- _Records for this exercise_:
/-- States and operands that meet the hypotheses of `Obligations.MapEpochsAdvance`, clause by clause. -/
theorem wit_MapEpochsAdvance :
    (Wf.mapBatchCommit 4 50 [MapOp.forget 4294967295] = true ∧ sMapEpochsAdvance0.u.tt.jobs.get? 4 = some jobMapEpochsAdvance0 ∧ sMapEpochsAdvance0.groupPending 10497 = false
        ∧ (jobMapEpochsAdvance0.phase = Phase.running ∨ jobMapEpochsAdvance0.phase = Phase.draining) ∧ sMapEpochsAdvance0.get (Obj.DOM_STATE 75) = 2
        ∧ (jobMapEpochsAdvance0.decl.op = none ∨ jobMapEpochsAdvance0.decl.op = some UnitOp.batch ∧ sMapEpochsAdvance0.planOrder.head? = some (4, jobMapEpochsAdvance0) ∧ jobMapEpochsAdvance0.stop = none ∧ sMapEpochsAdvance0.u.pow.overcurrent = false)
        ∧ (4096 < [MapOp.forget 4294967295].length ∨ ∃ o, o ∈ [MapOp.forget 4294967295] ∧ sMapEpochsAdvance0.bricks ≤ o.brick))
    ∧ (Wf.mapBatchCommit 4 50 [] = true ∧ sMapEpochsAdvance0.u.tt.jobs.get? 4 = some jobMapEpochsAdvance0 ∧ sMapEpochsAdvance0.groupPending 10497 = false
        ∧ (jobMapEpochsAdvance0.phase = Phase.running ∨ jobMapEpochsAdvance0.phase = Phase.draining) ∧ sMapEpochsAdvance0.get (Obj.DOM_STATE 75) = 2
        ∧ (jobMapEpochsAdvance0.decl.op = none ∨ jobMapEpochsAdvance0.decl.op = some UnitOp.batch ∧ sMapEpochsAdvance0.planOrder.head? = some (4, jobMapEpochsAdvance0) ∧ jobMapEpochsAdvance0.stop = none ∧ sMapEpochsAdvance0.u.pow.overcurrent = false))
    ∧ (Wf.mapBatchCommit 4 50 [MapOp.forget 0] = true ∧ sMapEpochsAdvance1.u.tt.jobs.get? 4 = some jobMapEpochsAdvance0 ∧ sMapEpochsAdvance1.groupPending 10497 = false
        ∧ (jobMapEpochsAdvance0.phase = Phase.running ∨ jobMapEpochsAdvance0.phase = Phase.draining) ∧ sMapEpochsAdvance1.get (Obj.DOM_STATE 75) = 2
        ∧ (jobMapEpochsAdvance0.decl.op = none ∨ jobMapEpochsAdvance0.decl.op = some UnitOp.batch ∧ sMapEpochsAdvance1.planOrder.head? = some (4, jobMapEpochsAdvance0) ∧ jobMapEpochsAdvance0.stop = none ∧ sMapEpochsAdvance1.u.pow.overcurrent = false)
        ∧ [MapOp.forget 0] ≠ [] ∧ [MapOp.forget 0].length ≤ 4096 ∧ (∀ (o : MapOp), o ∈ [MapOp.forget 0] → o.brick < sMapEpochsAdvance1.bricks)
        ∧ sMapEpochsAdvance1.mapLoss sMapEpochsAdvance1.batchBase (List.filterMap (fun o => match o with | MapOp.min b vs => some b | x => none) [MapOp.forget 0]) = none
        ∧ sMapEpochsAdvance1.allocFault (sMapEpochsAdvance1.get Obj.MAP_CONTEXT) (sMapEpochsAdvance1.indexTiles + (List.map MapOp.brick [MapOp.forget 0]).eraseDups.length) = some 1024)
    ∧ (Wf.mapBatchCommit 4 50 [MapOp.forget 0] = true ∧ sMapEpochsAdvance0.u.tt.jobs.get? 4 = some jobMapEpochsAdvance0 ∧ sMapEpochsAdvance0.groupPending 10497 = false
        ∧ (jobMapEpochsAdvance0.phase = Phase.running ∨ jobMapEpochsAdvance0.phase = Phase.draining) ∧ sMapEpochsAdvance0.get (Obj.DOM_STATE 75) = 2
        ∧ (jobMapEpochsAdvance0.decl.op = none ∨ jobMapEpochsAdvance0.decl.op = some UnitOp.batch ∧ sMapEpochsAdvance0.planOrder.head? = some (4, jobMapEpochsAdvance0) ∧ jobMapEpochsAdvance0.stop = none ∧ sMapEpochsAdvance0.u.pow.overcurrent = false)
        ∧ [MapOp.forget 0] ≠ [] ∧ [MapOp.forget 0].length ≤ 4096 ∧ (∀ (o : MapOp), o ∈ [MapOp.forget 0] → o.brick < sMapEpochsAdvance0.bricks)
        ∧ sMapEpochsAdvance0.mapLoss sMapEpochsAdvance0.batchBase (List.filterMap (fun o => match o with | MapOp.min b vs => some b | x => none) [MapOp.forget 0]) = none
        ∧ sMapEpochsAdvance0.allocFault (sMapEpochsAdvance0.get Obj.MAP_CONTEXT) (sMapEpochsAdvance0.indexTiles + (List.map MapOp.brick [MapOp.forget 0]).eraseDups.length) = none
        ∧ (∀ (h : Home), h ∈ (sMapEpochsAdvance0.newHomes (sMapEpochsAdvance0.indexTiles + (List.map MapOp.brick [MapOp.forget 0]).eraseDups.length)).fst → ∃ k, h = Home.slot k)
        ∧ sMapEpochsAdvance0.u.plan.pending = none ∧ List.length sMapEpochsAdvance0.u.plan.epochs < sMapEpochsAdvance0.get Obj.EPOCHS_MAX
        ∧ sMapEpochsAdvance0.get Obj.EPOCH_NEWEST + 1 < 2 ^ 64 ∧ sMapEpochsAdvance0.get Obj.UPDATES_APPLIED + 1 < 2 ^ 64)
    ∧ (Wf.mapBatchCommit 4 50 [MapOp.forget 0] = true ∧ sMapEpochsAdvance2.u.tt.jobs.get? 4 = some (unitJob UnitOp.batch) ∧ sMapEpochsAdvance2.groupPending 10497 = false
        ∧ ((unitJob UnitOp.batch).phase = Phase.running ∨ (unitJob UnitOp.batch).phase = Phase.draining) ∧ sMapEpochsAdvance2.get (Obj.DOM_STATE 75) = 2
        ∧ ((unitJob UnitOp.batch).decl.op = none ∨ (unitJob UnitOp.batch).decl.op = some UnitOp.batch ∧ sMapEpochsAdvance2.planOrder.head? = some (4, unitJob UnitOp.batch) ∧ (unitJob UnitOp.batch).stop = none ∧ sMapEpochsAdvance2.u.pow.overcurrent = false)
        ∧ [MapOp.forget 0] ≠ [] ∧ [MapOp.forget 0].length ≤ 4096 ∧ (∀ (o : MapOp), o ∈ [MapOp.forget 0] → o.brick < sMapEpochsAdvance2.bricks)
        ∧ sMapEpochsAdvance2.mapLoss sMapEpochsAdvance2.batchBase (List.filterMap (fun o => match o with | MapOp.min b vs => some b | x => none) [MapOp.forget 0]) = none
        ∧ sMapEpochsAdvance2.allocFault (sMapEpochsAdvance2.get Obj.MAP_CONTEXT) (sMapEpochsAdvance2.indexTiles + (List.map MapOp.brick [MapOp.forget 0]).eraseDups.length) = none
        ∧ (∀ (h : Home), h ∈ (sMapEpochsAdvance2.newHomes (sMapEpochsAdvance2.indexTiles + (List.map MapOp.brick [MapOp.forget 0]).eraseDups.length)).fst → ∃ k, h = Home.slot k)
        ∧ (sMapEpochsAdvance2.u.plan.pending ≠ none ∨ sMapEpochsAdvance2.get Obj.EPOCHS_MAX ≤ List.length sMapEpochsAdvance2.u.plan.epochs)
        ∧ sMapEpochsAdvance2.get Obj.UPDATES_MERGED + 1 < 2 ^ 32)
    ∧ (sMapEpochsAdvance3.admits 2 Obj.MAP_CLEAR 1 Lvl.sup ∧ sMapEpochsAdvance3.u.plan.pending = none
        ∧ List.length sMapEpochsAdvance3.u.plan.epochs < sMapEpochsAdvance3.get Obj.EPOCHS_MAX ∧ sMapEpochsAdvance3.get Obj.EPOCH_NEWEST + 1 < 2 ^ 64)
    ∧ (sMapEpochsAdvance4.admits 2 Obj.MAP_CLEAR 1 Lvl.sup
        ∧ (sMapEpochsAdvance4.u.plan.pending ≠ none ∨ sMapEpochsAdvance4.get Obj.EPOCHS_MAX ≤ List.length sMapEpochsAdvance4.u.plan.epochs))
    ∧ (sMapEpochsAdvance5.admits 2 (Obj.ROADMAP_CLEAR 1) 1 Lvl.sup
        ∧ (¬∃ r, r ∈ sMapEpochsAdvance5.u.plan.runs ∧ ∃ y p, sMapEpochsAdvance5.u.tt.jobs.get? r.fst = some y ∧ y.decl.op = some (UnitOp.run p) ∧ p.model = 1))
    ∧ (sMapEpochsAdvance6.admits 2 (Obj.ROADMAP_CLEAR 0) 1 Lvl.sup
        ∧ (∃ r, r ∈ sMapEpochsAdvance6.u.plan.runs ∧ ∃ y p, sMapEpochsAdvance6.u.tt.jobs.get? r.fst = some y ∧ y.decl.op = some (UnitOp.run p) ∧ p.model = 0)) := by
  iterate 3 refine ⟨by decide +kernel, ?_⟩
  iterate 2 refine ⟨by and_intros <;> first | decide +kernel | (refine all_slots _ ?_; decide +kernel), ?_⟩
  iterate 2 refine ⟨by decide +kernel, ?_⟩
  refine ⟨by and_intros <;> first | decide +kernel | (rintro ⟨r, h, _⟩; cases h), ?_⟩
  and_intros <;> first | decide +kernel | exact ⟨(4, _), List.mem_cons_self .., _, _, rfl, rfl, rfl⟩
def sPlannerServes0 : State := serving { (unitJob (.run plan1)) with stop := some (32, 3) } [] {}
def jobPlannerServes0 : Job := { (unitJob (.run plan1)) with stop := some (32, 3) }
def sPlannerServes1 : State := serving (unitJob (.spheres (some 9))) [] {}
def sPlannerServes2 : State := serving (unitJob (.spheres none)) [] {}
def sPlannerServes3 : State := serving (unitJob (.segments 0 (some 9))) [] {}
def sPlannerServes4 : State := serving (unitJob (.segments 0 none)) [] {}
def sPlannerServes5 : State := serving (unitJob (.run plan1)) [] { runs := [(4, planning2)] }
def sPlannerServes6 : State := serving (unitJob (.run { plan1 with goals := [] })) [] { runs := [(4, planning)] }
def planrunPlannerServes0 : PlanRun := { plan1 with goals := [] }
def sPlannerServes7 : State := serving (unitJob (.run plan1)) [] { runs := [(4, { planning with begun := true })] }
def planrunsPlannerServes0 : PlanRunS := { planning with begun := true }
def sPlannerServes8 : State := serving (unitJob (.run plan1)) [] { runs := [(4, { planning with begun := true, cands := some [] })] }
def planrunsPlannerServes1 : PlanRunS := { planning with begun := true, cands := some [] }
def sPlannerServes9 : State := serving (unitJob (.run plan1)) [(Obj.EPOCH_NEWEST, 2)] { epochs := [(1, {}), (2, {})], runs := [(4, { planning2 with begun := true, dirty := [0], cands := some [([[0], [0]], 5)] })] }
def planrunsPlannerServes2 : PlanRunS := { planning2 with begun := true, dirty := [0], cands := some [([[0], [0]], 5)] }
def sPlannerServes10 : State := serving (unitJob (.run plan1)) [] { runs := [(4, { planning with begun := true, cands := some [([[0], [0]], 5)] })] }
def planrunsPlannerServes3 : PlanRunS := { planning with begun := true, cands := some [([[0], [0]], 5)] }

- _Required work_: Starting at the line above that contains "sMapEpochsAdvance3.u.plan.pending = none", repeat each line exactly up to and including the line that contains "p.model = 0)) := by", and stop there.

- _Solution_:
    ∧ (sMapEpochsAdvance3.admits 2 Obj.MAP_CLEAR 1 Lvl.sup ∧ sMapEpochsAdvance3.u.plan.pending = none
        ∧ List.length sMapEpochsAdvance3.u.plan.epochs < sMapEpochsAdvance3.get Obj.EPOCHS_MAX ∧ sMapEpochsAdvance3.get Obj.EPOCH_NEWEST + 1 < 2 ^ 64)
    ∧ (sMapEpochsAdvance4.admits 2 Obj.MAP_CLEAR 1 Lvl.sup
        ∧ (sMapEpochsAdvance4.u.plan.pending ≠ none ∨ sMapEpochsAdvance4.get Obj.EPOCHS_MAX ≤ List.length sMapEpochsAdvance4.u.plan.epochs))
    ∧ (sMapEpochsAdvance5.admits 2 (Obj.ROADMAP_CLEAR 1) 1 Lvl.sup
        ∧ (¬∃ r, r ∈ sMapEpochsAdvance5.u.plan.runs ∧ ∃ y p, sMapEpochsAdvance5.u.tt.jobs.get? r.fst = some y ∧ y.decl.op = some (UnitOp.run p) ∧ p.model = 1))
    ∧ (sMapEpochsAdvance6.admits 2 (Obj.ROADMAP_CLEAR 0) 1 Lvl.sup
        ∧ (∃ r, r ∈ sMapEpochsAdvance6.u.plan.runs ∧ ∃ y p, sMapEpochsAdvance6.u.tt.jobs.get? r.fst = some y ∧ y.decl.op = some (UnitOp.run p) ∧ p.model = 0)) := by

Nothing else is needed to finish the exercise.